> **Problem to solve**
Exactly how many lines below mention "them"? Answer with that number alone.

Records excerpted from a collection
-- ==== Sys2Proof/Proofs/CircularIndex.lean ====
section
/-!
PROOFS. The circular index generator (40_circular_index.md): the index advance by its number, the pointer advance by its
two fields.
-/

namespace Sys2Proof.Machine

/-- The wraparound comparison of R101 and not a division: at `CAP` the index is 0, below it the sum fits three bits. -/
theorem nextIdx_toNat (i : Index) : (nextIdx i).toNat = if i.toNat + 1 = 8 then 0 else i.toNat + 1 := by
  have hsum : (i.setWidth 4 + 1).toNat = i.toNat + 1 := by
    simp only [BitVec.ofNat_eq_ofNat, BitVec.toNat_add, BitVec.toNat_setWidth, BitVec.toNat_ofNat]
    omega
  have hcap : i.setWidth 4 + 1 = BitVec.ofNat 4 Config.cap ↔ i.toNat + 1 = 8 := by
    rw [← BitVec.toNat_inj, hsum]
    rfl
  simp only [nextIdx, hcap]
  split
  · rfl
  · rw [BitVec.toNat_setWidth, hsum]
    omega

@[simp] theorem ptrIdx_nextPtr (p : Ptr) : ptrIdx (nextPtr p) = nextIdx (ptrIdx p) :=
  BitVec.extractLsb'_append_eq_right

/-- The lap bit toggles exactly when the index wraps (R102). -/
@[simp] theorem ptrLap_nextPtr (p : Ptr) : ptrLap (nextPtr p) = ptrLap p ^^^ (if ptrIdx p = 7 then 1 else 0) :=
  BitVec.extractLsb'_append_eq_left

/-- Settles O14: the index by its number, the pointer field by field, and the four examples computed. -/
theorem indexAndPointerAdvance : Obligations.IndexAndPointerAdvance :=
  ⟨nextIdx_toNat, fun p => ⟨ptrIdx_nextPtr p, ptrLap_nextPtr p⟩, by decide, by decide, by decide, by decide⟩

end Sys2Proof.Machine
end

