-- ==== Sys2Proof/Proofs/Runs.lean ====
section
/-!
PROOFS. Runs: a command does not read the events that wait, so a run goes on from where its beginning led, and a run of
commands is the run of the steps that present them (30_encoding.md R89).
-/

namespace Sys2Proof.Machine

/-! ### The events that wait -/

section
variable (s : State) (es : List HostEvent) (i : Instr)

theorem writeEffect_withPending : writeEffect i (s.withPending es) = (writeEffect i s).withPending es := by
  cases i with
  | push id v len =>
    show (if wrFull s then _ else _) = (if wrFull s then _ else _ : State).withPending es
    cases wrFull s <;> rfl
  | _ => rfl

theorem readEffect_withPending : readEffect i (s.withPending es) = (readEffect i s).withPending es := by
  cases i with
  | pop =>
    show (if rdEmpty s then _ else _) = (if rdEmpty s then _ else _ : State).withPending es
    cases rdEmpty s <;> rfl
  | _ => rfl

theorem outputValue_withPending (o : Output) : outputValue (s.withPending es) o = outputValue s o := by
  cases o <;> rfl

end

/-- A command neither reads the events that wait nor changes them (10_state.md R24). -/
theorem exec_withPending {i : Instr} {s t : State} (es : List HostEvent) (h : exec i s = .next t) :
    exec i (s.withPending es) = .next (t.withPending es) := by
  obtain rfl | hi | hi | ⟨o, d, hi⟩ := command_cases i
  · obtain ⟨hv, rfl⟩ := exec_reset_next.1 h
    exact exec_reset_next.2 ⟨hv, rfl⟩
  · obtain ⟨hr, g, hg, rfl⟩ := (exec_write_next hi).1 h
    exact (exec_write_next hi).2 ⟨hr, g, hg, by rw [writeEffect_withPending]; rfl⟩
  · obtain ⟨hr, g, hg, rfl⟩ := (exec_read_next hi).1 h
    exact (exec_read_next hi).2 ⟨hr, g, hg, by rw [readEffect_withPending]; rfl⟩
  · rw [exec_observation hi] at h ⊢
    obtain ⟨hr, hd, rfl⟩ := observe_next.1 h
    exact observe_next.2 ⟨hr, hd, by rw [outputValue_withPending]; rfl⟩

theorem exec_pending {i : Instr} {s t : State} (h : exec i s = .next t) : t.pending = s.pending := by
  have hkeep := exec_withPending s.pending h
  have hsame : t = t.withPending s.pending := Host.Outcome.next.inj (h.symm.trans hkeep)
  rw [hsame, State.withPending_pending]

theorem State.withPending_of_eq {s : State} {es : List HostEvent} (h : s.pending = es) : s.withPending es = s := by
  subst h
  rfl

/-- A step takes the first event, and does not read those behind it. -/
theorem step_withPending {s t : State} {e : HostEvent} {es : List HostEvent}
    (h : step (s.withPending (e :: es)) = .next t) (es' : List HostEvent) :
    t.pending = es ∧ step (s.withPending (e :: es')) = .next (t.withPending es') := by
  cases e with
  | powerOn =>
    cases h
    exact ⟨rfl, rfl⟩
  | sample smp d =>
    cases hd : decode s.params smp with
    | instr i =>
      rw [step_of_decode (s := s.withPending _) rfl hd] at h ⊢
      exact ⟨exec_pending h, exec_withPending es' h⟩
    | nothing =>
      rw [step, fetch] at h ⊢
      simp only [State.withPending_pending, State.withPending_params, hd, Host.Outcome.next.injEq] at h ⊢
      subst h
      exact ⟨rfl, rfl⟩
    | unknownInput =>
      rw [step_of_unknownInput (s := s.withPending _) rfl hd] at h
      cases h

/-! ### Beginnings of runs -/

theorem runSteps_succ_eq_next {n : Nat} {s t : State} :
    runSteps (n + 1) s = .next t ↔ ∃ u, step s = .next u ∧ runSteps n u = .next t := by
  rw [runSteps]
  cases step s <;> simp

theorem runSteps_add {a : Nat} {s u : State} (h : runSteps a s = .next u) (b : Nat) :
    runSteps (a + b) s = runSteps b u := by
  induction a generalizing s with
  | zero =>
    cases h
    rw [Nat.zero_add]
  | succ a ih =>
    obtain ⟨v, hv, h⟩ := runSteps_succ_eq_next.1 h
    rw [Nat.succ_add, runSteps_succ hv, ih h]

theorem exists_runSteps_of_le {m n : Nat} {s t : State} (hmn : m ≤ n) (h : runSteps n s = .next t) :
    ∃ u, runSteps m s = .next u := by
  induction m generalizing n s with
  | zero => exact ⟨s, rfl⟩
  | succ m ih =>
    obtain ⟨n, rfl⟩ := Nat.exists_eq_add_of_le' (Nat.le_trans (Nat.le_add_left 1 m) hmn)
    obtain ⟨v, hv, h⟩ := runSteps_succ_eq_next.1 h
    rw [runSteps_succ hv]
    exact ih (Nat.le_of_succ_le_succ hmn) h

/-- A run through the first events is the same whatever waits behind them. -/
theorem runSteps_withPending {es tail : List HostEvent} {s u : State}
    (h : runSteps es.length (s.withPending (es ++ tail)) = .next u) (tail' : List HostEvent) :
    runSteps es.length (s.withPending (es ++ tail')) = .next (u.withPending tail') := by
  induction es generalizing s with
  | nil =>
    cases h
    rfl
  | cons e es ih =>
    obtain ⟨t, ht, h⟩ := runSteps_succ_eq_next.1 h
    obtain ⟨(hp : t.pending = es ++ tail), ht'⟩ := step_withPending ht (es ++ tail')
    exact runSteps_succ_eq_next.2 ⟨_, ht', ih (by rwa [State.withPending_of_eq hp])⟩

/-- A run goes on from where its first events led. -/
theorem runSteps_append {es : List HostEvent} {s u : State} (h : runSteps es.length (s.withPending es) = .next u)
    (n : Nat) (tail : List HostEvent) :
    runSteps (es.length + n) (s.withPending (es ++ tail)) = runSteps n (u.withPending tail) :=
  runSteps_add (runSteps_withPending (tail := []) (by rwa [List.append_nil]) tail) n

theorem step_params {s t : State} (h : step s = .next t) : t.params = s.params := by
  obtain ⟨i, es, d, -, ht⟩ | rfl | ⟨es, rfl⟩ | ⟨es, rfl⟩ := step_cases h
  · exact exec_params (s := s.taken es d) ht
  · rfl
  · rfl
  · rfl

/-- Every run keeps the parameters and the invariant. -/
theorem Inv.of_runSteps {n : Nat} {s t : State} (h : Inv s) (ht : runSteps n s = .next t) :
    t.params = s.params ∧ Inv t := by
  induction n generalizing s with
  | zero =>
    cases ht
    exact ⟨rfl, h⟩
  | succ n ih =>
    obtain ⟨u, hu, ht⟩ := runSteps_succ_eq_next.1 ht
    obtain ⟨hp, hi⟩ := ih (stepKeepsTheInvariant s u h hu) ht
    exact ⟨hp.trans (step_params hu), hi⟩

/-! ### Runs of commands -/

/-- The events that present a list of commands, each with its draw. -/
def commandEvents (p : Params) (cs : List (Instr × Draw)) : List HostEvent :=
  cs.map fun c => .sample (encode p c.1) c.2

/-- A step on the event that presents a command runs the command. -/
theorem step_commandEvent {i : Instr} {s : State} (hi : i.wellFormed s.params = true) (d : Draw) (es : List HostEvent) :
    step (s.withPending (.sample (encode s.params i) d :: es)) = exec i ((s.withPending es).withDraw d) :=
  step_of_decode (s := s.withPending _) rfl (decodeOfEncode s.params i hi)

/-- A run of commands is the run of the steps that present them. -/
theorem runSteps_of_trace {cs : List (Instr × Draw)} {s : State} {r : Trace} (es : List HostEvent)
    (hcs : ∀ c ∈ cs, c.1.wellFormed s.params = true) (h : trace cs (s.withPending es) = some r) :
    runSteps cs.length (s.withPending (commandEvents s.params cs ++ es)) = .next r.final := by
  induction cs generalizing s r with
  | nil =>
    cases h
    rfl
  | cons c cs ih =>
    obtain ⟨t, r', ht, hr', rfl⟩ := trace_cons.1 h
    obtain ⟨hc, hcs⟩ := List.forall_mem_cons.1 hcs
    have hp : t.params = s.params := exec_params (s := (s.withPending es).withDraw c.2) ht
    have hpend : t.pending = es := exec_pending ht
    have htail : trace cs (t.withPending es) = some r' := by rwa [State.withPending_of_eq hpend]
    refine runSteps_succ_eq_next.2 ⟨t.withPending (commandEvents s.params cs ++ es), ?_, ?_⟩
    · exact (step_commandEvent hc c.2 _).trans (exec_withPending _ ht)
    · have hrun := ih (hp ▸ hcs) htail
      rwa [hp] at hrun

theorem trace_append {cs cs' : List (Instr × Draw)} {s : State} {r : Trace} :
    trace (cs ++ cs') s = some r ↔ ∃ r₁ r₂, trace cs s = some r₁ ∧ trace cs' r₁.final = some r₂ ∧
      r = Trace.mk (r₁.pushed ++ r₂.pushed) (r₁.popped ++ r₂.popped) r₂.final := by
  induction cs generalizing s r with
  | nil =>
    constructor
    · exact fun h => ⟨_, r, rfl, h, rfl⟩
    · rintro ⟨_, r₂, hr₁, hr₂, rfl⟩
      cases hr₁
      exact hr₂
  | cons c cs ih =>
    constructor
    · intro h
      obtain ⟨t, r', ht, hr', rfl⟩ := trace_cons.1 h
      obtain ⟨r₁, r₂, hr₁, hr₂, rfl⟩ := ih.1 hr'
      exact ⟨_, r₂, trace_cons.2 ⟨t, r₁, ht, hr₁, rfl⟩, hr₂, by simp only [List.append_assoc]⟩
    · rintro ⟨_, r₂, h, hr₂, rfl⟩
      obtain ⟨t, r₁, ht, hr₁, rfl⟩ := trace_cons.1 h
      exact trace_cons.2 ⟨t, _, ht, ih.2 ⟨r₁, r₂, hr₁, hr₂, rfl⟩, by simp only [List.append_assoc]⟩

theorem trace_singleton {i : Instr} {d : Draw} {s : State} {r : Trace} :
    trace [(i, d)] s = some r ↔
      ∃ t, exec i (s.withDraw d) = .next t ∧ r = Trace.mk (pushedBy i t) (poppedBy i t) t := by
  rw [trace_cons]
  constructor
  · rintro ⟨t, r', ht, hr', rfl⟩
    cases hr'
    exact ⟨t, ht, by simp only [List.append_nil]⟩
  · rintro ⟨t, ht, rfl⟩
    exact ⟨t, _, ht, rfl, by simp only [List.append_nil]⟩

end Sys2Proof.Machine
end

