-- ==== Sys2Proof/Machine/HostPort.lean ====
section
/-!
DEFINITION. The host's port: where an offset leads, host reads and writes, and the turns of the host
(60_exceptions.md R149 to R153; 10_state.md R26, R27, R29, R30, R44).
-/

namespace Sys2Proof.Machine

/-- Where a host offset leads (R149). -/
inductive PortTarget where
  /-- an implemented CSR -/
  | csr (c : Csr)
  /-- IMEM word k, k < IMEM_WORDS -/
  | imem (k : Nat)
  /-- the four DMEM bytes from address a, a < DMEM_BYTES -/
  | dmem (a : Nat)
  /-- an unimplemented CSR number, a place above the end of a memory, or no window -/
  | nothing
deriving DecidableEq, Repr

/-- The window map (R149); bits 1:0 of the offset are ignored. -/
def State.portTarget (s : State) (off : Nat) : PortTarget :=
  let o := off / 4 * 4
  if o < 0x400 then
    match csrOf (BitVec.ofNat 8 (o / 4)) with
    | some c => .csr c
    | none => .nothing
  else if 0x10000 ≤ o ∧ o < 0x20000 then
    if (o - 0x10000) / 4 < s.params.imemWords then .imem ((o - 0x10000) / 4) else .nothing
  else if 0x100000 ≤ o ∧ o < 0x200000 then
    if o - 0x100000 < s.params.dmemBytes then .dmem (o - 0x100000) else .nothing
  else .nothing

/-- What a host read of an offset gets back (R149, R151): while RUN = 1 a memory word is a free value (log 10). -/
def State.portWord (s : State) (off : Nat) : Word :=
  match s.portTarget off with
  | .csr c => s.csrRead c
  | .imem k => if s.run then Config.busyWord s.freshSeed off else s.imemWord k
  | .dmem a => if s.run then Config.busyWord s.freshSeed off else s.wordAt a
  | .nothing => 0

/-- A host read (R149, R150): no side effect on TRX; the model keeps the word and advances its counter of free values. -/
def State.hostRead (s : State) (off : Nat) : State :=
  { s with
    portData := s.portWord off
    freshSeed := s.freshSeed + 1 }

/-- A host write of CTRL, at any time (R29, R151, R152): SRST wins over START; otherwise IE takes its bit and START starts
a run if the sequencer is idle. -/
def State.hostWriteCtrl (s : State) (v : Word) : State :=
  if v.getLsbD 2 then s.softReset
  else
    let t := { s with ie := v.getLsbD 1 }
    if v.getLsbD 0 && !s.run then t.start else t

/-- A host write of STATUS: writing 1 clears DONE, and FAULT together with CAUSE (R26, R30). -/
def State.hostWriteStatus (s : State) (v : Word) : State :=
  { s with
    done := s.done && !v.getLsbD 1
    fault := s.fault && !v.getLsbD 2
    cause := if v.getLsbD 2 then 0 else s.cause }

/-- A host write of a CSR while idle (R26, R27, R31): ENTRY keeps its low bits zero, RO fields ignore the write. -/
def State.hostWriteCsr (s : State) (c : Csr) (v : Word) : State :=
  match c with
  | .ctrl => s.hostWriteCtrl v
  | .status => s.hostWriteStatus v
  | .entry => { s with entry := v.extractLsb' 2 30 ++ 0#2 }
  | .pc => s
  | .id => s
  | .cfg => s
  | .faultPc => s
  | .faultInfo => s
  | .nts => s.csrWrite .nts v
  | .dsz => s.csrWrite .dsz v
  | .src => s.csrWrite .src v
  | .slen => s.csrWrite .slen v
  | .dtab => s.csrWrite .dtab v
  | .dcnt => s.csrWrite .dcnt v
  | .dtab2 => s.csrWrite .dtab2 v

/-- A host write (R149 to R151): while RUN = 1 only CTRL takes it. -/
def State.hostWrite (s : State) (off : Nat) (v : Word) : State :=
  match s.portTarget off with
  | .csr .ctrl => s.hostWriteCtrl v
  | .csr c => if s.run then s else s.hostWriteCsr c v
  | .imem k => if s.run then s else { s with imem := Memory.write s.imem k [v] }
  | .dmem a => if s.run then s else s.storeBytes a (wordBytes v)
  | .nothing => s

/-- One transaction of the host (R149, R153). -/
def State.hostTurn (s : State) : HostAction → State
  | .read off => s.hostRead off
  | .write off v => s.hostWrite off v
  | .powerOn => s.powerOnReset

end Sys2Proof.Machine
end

> **Written response**
4